The new code worked just fine on our development machines, and after going through our build pipeline and onto our acceptance and integration environments it was all looking good.
And then it failed on our staging environment.
Something was going wrong, and we had no idea why. Was it our code? Probably not, because it worked on other environments. Was it an environment issue? Maybe. But, all the existing endpoints on the service still worked ok; this problem was specific to our new code.
When logging alone is not enough
Our service contained a decent amount of logging, including some global exception handling to trap any unexpected behaviour. So, this would log whatever was going wrong, right?
Wrong. There was nothing, although we did see some logs relating to service start-up, right after we hit the endpoint. So, it appeared that the endpoint was killing and then restarting the service! Uh-oh. That wasn’t a good sign.
We peeked at the server’s Application logs…
15:27:10 Faulting application name: w3wp.exe, version: 8.5.9600.16384, time stamp: 0x5215df96 Faulting module name: MSVCR120.dll, version: 12.0.21005.1, time stamp: 0x524f83ff Exception code: 0xc0000409 Fault offset: 0x000000000006dd27 Faulting process id: 0x709c Faulting application start time: 0x01d2e5e2ff5dd5cf Faulting application path: c:\windows\system32\inetsrv\w3wp.exe Faulting module path: C:\Windows\SYSTEM32\MSVCR120.dll Report Id: b759f33e-51d6-11e7-80d2-0050569e5760 Faulting package full name: Faulting package-relative application ID:
Something blowing up in msvcr120.dll, the C runtime.

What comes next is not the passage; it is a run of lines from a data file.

/-- Settles O23: both ways into UP lead to `State.opened`, and the other events change one port that is not UP. -/
theorem linkAndResetEndMovePort : Obligations.LinkAndResetEndMovePort := by
  refine ⟨?_, ?_⟩
  · intro s p i hreset q hopens
    have hexec : q.state ≠ .up ∧ exec i s = .next (countRises s (s.opened p).refreshWaits) := by
      rcases hopens with ⟨rfl, hlink, hdown⟩ | ⟨rfl, hlink, hresetting⟩
      · refine ⟨by rw [hdown]; decide, ?_⟩
        rw [exec_linkUp, State.raiseLink_down hdown]
        exact event_next hreset (by rw [hlink]; rfl)
      · refine ⟨by rw [hresetting]; decide, ?_⟩
        rw [exec_portResetEnd, State.endReset_linked hlink]
        exact event_next hreset (beq_iff_eq.mpr hresetting)
    obtain ⟨hclosed, hexec⟩ := hexec
    have hport := State.port_enteredUp hclosed
    have hwait := s.wait_enteredUp p
    have hrest := ports_trans (rest_refreshWaits (s.opened p)) (rest_countRises s (s.opened p).refreshWaits)
    refine ⟨_, hexec, ?_, fun n => ?_, fun k hk => ?_, ?_⟩
    · rw [← hrest]
      rfl
    · have hnode : (countRises s (s.opened p).refreshWaits).node n = (s.opened p).node n := by rw [← hrest]; rfl
      rw [hnode, State.node_opened]
      rfl
    · rw [hport, if_neg hk, hwait]
    · rw [hport, if_pos rfl, hwait]
  · intro s p hreset q
    refine ⟨fun hlink hdown hup => ?_, fun hlink hup => ?_, fun hlink hresetting => ?_⟩
    · rw [exec_linkUp, State.raiseLink_other hdown]
      exact event_quiet hreset (by rw [hlink]; rfl) hup
    · rw [exec_linkLost, State.loseLink_other hup]
      exact event_quiet hreset hlink hup
    · rw [exec_portResetEnd, State.endReset_unlinked hlink]
      exact event_quiet hreset (beq_iff_eq.mpr hresetting) nofun

end Sys2Proof.Machine
end

section
/-! PROOFS. RST_N (O25). -/

namespace Sys2Proof.Machine

open Sys2Proof.Config

theorem exec_deviceReset (s : State) : exec .deviceReset s = event s true s.resetDevice := rfl

theorem exec_deviceResetRelease (s : State) : exec .deviceResetRelease s =
    .next (if s.inReset then { s with inReset := false } else s) := rfl

/-- R170: deliveries that are abandoned change the hosts' memories alone. -/
theorem port_abandon (l : List Delivery) (s : State) (p : PortId) :
    (l.foldl State.abandon s).port p = { s.port p with hostMem := ((l.foldl State.abandon s).port p).hostMem } := by
  induction l generalizing s with
  | nil => rfl
  | cons d rest ih =>
    have hone : (s.abandon d).port p = { s.port p with hostMem := ((s.abandon d).port p).hostMem } := by
      have hset : ∀ m, (s.abandon d).port p = (s.setPort d.port { s.port d.port with hostMem := m }).port p →
          (s.abandon d).port p = { s.port p with hostMem := ((s.abandon d).port p).hostMem } := fun m hm => by
        rw [hm, State.port_setPort]
        split
        · next hp => rw [hp]
        · rfl
      exact hset _ rfl
    rw [List.foldl_cons, ih, hone]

What did the System event log tell us?
The Windows Error Reporting Service service entered the running state. 15:27:23 A process serving application pool '[Redacted]' suffered a fatal communication error with the Windows Process Activation Service. The process id was '28828'. The data field contains the error number.
So, the logs really didn’t have very much to go on. We knew something was blowing up in msvcr120.dll, but absolutely no clues as to what. What was our next option?
The Debug Diagnostics Tool, from Microsoft, was designed to diagnose issues in IIS, although it can also be used on any Windows process. It provides a large amount of information about the state of a process, and is particuarly useful if, as in our case, the process dies unexpectedly. I won’t go into how to use it here, as this is documented elsewhere.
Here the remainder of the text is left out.